#### TASK PROMPT:
Check each line of the records below for the word "slices" and give the number of lines that have it, with nothing added.

(Stored data)
-- ==== Sys2Proof/Laws/State.lean ====
section
/-!
SUPPORT. What each named update of the state and of a group does to each field, true by unfolding.
-/

namespace Sys2Proof.Machine

/-! ### Updates of the state -/

@[simp] theorem State.setGroup_now (s : State) (gid : Nat) (g : Group) : (s.setGroup gid g).now = s.now := rfl
@[simp] theorem State.setGroup_free (s : State) (gid : Nat) (g : Group) : (s.setGroup gid g).free = s.free := rfl
@[simp] theorem State.setGroup_nextId (s : State) (gid : Nat) (g : Group) : (s.setGroup gid g).nextId = s.nextId := rfl
@[simp] theorem State.setGroup_turnCount (s : State) (gid : Nat) (g : Group) : (s.setGroup gid g).turnCount =
    s.turnCount := rfl
@[simp] theorem State.setGroup_turns (s : State) (gid : Nat) (g : Group) : (s.setGroup gid g).turns = s.turns := rfl
@[simp] theorem State.setGroup_cur (s : State) (gid : Nat) (g : Group) : (s.setGroup gid g).cur = s.cur := rfl
@[simp] theorem State.setGroup_waited (s : State) (gid : Nat) (g : Group) : (s.setGroup gid g).waited = s.waited := rfl
@[simp] theorem State.setGroup_bad (s : State) (gid : Nat) (g : Group) : (s.setGroup gid g).bad = s.bad := rfl
@[simp] theorem State.setGroup_retained (s : State) (gid : Nat) (g : Group) : (s.setGroup gid g).retained =
    s.retained := rfl
@[simp] theorem State.setGroup_touched (s : State) (gid : Nat) (g : Group) : (s.setGroup gid g).touched =
    s.touched := rfl
@[simp] theorem State.setGroup_views (s : State) (gid : Nat) (g : Group) : (s.setGroup gid g).views = s.views := rfl
@[simp] theorem State.setGroup_hbm (s : State) (gid : Nat) (g : Group) : (s.setGroup gid g).hbm = s.hbm := rfl
@[simp] theorem State.setGroup_groups (s : State) (gid : Nat) (g : Group) : (s.setGroup gid g).groups =
    Tab.set s.groups gid g := rfl
@[simp] theorem State.setGroup_slices (s : State) (gid : Nat) (g : Group) : (s.setGroup gid g).slices = s.slices := rfl
@[simp] theorem State.setGroup_cores (s : State) (gid : Nat) (g : Group) : (s.setGroup gid g).cores = s.cores := rfl
@[simp] theorem State.setGroup_clusters (s : State) (gid : Nat) (g : Group) : (s.setGroup gid g).clusters =
    s.clusters := rfl
@[simp] theorem State.setGroup_dies (s : State) (gid : Nat) (g : Group) : (s.setGroup gid g).dies = s.dies := rfl
@[simp] theorem State.setGroup_tiles (s : State) (gid : Nat) (g : Group) : (s.setGroup gid g).tiles = s.tiles := rfl
@[simp] theorem State.setGroup_kennel (s : State) (gid : Nat) (g : Group) : (s.setGroup gid g).kennel = s.kennel := rfl
@[simp] theorem State.setGroup_ops (s : State) (gid : Nat) (g : Group) : (s.setGroup gid g).ops = s.ops := rfl
@[simp] theorem State.setGroup_work (s : State) (gid : Nat) (g : Group) : (s.setGroup gid g).work = s.work := rfl
@[simp] theorem State.setGroup_hub (s : State) (gid : Nat) (g : Group) : (s.setGroup gid g).hub = s.hub := rfl
@[simp] theorem State.setGroup_ports (s : State) (gid : Nat) (g : Group) : (s.setGroup gid g).ports = s.ports := rfl

@[simp] theorem State.updGroup_now (s : State) (gid : Nat) (f : Group → Group) : (s.updGroup gid f).now = s.now := rfl
@[simp] theorem State.updGroup_free (s : State) (gid : Nat) (f : Group → Group) : (s.updGroup gid f).free =
    s.free := rfl
@[simp] theorem State.updGroup_nextId (s : State) (gid : Nat) (f : Group → Group) : (s.updGroup gid f).nextId =
    s.nextId := rfl
@[simp] theorem State.updGroup_turnCount (s : State) (gid : Nat) (f : Group → Group) : (s.updGroup gid f).turnCount =
    s.turnCount := rfl
@[simp] theorem State.updGroup_turns (s : State) (gid : Nat) (f : Group → Group) : (s.updGroup gid f).turns =
    s.turns := rfl
@[simp] theorem State.updGroup_cur (s : State) (gid : Nat) (f : Group → Group) : (s.updGroup gid f).cur = s.cur := rfl
@[simp] theorem State.updGroup_waited (s : State) (gid : Nat) (f : Group → Group) : (s.updGroup gid f).waited =
    s.waited := rfl
@[simp] theorem State.updGroup_bad (s : State) (gid : Nat) (f : Group → Group) : (s.updGroup gid f).bad = s.bad := rfl
@[simp] theorem State.updGroup_retained (s : State) (gid : Nat) (f : Group → Group) : (s.updGroup gid f).retained =
    s.retained := rfl
@[simp] theorem State.updGroup_touched (s : State) (gid : Nat) (f : Group → Group) : (s.updGroup gid f).touched =
    s.touched := rfl
@[simp] theorem State.updGroup_views (s : State) (gid : Nat) (f : Group → Group) : (s.updGroup gid f).views =
    s.views := rfl
@[simp] theorem State.updGroup_hbm (s : State) (gid : Nat) (f : Group → Group) : (s.updGroup gid f).hbm = s.hbm := rfl
@[simp] theorem State.updGroup_groups (s : State) (gid : Nat) (f : Group → Group) : (s.updGroup gid f).groups =
    Tab.upd s.groups gid f := rfl
@[simp] theorem State.updGroup_slices (s : State) (gid : Nat) (f : Group → Group) : (s.updGroup gid f).slices =
    s.slices := rfl
@[simp] theorem State.updGroup_cores (s : State) (gid : Nat) (f : Group → Group) : (s.updGroup gid f).cores =
    s.cores := rfl
@[simp] theorem State.updGroup_clusters (s : State) (gid : Nat) (f : Group → Group) : (s.updGroup gid f).clusters =
    s.clusters := rfl
@[simp] theorem State.updGroup_dies (s : State) (gid : Nat) (f : Group → Group) : (s.updGroup gid f).dies =
    s.dies := rfl
@[simp] theorem State.updGroup_tiles (s : State) (gid : Nat) (f : Group → Group) : (s.updGroup gid f).tiles =
    s.tiles := rfl
@[simp] theorem State.updGroup_kennel (s : State) (gid : Nat) (f : Group → Group) : (s.updGroup gid f).kennel =
    s.kennel := rfl
@[simp] theorem State.updGroup_ops (s : State) (gid : Nat) (f : Group → Group) : (s.updGroup gid f).ops = s.ops := rfl
@[simp] theorem State.updGroup_work (s : State) (gid : Nat) (f : Group → Group) : (s.updGroup gid f).work =
    s.work := rfl
@[simp] theorem State.updGroup_hub (s : State) (gid : Nat) (f : Group → Group) : (s.updGroup gid f).hub = s.hub := rfl
@[simp] theorem State.updGroup_ports (s : State) (gid : Nat) (f : Group → Group) : (s.updGroup gid f).ports =
    s.ports := rfl

@[simp] theorem State.setOps_now (s : State) (o : Ops) : (s.setOps o).now = s.now := rfl
@[simp] theorem State.setOps_free (s : State) (o : Ops) : (s.setOps o).free = s.free := rfl
@[simp] theorem State.setOps_nextId (s : State) (o : Ops) : (s.setOps o).nextId = s.nextId := rfl
@[simp] theorem State.setOps_turnCount (s : State) (o : Ops) : (s.setOps o).turnCount = s.turnCount := rfl
@[simp] theorem State.setOps_turns (s : State) (o : Ops) : (s.setOps o).turns = s.turns := rfl
@[simp] theorem State.setOps_cur (s : State) (o : Ops) : (s.setOps o).cur = s.cur := rfl
@[simp] theorem State.setOps_waited (s : State) (o : Ops) : (s.setOps o).waited = s.waited := rfl
@[simp] theorem State.setOps_bad (s : State) (o : Ops) : (s.setOps o).bad = s.bad := rfl
@[simp] theorem State.setOps_retained (s : State) (o : Ops) : (s.setOps o).retained = s.retained := rfl
@[simp] theorem State.setOps_touched (s : State) (o : Ops) : (s.setOps o).touched = s.touched := rfl
@[simp] theorem State.setOps_views (s : State) (o : Ops) : (s.setOps o).views = s.views := rfl
@[simp] theorem State.setOps_hbm (s : State) (o : Ops) : (s.setOps o).hbm = s.hbm := rfl
@[simp] theorem State.setOps_groups (s : State) (o : Ops) : (s.setOps o).groups = s.groups := rfl
@[simp] theorem State.setOps_slices (s : State) (o : Ops) : (s.setOps o).slices = s.slices := rfl
@[simp] theorem State.setOps_cores (s : State) (o : Ops) : (s.setOps o).cores = s.cores := rfl
@[simp] theorem State.setOps_clusters (s : State) (o : Ops) : (s.setOps o).clusters = s.clusters := rfl
@[simp] theorem State.setOps_dies (s : State) (o : Ops) : (s.setOps o).dies = s.dies := rfl
@[simp] theorem State.setOps_tiles (s : State) (o : Ops) : (s.setOps o).tiles = s.tiles := rfl
@[simp] theorem State.setOps_kennel (s : State) (o : Ops) : (s.setOps o).kennel = s.kennel := rfl
@[simp] theorem State.setOps_ops (s : State) (o : Ops) : (s.setOps o).ops = o := rfl
@[simp] theorem State.setOps_work (s : State) (o : Ops) : (s.setOps o).work = s.work := rfl
@[simp] theorem State.setOps_hub (s : State) (o : Ops) : (s.setOps o).hub = s.hub := rfl
@[simp] theorem State.setOps_ports (s : State) (o : Ops) : (s.setOps o).ports = s.ports := rfl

#### EXPECTED OUTPUT:
4